(Beginning of EXERCISE DATA)
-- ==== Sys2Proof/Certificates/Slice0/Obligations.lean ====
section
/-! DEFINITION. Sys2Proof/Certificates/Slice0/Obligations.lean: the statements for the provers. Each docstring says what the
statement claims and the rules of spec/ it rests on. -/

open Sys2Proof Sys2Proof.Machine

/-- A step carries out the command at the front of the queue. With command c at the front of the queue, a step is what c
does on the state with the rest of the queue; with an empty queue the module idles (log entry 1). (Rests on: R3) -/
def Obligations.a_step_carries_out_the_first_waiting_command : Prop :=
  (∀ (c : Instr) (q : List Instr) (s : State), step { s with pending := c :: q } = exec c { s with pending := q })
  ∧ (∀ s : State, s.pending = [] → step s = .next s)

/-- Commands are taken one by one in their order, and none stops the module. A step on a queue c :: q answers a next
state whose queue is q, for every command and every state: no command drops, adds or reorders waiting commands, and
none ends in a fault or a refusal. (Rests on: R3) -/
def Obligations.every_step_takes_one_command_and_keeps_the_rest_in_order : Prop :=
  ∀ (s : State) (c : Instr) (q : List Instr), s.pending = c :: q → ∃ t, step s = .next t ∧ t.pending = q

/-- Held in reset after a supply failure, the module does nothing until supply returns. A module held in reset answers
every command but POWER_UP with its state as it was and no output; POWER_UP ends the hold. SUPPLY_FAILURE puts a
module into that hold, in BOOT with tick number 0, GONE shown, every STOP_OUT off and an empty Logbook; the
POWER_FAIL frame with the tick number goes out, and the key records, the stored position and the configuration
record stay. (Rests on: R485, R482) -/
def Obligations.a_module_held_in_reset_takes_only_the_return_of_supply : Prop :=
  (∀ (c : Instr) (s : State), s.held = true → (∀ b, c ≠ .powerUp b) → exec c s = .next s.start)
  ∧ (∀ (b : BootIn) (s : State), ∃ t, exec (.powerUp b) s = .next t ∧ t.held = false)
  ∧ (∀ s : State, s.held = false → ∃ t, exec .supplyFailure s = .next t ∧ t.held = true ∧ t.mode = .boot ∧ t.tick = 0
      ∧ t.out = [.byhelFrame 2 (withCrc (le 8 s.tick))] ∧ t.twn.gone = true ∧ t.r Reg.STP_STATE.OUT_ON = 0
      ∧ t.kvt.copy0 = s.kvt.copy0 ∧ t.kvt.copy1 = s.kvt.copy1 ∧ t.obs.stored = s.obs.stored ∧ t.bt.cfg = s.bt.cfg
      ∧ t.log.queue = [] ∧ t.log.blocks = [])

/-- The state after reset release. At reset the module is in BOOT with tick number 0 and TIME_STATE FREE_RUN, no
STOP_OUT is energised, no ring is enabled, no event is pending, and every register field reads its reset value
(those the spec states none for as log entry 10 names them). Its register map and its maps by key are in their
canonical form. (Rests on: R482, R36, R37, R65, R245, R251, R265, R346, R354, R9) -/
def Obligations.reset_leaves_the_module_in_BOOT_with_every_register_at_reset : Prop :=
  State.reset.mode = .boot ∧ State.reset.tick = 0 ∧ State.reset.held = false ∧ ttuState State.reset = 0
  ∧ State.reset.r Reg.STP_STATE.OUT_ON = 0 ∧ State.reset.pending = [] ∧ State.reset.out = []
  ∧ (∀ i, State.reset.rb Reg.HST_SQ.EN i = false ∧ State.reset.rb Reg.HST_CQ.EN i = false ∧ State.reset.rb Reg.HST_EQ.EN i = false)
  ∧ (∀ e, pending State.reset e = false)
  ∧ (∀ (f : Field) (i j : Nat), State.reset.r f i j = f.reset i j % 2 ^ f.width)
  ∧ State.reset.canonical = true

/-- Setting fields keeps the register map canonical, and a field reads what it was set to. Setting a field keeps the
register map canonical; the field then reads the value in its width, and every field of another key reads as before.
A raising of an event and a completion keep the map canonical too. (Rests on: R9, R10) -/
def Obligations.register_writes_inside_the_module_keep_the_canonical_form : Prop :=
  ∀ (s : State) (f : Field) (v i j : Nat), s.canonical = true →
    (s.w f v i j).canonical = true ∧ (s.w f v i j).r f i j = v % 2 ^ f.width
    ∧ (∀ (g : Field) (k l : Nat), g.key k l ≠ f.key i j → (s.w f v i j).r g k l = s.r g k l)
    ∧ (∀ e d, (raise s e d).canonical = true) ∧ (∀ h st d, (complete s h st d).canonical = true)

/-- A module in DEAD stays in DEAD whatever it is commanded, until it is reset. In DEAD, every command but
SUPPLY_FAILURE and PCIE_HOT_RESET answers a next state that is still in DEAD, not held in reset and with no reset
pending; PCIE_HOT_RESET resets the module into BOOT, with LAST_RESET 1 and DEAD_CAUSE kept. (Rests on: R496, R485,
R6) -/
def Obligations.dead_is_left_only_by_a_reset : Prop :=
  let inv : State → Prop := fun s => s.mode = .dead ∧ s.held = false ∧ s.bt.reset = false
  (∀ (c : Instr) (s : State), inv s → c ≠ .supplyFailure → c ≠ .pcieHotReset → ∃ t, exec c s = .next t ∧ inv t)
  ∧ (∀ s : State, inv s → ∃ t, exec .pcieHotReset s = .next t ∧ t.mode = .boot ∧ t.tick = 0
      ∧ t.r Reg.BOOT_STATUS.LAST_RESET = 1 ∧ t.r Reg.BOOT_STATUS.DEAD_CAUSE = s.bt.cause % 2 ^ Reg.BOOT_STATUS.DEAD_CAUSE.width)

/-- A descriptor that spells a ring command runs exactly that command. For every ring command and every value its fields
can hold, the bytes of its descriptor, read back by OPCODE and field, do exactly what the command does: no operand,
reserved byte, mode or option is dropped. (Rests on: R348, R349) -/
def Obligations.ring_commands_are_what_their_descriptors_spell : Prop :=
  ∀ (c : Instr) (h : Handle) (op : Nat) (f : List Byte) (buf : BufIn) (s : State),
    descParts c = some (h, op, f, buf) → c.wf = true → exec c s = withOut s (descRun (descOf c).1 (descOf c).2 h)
(End of EXERCISE DATA)
(Beginning of EXERCISE DATA)
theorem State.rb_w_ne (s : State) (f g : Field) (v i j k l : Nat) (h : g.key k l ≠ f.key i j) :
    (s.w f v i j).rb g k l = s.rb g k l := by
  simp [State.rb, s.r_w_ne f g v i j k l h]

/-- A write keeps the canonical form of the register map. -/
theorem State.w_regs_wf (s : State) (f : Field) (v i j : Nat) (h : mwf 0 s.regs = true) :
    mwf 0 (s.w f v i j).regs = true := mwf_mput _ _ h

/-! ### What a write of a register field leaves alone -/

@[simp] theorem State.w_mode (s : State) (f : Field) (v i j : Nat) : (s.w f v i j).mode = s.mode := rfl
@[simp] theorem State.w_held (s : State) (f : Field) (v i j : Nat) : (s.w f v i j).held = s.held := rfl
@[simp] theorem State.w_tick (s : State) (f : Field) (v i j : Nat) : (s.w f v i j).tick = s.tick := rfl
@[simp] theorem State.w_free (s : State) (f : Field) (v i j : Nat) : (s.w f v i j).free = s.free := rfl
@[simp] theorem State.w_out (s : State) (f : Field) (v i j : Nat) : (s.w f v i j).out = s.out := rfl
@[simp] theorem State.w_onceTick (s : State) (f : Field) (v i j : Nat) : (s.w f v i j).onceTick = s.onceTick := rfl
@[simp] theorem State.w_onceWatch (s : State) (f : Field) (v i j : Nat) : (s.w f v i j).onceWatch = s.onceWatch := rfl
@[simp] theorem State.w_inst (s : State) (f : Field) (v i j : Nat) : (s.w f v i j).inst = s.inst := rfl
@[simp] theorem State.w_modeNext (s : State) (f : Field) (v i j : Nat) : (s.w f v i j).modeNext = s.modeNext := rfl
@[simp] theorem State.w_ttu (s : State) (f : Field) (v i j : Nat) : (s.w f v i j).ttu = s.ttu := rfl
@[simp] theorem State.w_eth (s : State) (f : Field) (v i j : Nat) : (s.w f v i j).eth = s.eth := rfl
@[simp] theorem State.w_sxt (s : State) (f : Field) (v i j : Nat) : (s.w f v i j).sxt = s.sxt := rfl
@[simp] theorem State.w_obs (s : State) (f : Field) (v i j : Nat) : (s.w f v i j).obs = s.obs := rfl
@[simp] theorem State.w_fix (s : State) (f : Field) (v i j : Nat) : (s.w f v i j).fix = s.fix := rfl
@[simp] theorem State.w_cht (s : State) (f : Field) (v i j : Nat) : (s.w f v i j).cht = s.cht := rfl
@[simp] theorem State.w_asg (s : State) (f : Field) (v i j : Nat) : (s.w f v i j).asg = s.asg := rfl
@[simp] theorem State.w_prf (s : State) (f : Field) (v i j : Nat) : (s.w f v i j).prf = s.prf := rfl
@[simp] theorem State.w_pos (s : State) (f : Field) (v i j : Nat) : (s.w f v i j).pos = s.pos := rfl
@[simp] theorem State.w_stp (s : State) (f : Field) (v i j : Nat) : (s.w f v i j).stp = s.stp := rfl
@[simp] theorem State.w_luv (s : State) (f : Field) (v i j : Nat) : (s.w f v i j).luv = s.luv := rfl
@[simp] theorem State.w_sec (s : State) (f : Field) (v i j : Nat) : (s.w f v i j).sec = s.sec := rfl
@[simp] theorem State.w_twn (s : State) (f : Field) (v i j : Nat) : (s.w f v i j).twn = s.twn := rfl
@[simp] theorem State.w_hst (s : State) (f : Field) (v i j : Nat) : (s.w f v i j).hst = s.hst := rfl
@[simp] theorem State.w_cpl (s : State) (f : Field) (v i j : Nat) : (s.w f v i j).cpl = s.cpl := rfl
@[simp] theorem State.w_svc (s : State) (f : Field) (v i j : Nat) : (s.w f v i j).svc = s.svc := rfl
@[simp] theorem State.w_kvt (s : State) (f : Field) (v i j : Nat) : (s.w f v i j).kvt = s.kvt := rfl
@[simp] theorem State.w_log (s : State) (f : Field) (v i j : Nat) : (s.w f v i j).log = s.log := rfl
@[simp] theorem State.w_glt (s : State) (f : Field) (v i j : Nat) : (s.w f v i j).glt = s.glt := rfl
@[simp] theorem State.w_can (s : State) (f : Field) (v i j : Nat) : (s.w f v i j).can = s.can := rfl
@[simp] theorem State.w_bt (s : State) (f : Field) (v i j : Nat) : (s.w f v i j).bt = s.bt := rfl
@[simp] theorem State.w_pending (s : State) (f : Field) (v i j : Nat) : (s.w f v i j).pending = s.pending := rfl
(End of EXERCISE DATA)
EXERCISE OBJECTIVE:
From the records above, copy out the line with "s.onceTick := rfl", the line with "s.sxt := rfl", and every line between them, word for word.

RESPONSE TO THE EXERCISE:
@[simp] theorem State.w_onceTick (s : State) (f : Field) (v i j : Nat) : (s.w f v i j).onceTick = s.onceTick := rfl
@[simp] theorem State.w_onceWatch (s : State) (f : Field) (v i j : Nat) : (s.w f v i j).onceWatch = s.onceWatch := rfl
@[simp] theorem State.w_inst (s : State) (f : Field) (v i j : Nat) : (s.w f v i j).inst = s.inst := rfl
@[simp] theorem State.w_modeNext (s : State) (f : Field) (v i j : Nat) : (s.w f v i j).modeNext = s.modeNext := rfl
@[simp] theorem State.w_ttu (s : State) (f : Field) (v i j : Nat) : (s.w f v i j).ttu = s.ttu := rfl
@[simp] theorem State.w_eth (s : State) (f : Field) (v i j : Nat) : (s.w f v i j).eth = s.eth := rfl
@[simp] theorem State.w_sxt (s : State) (f : Field) (v i j : Nat) : (s.w f v i j).sxt = s.sxt := rfl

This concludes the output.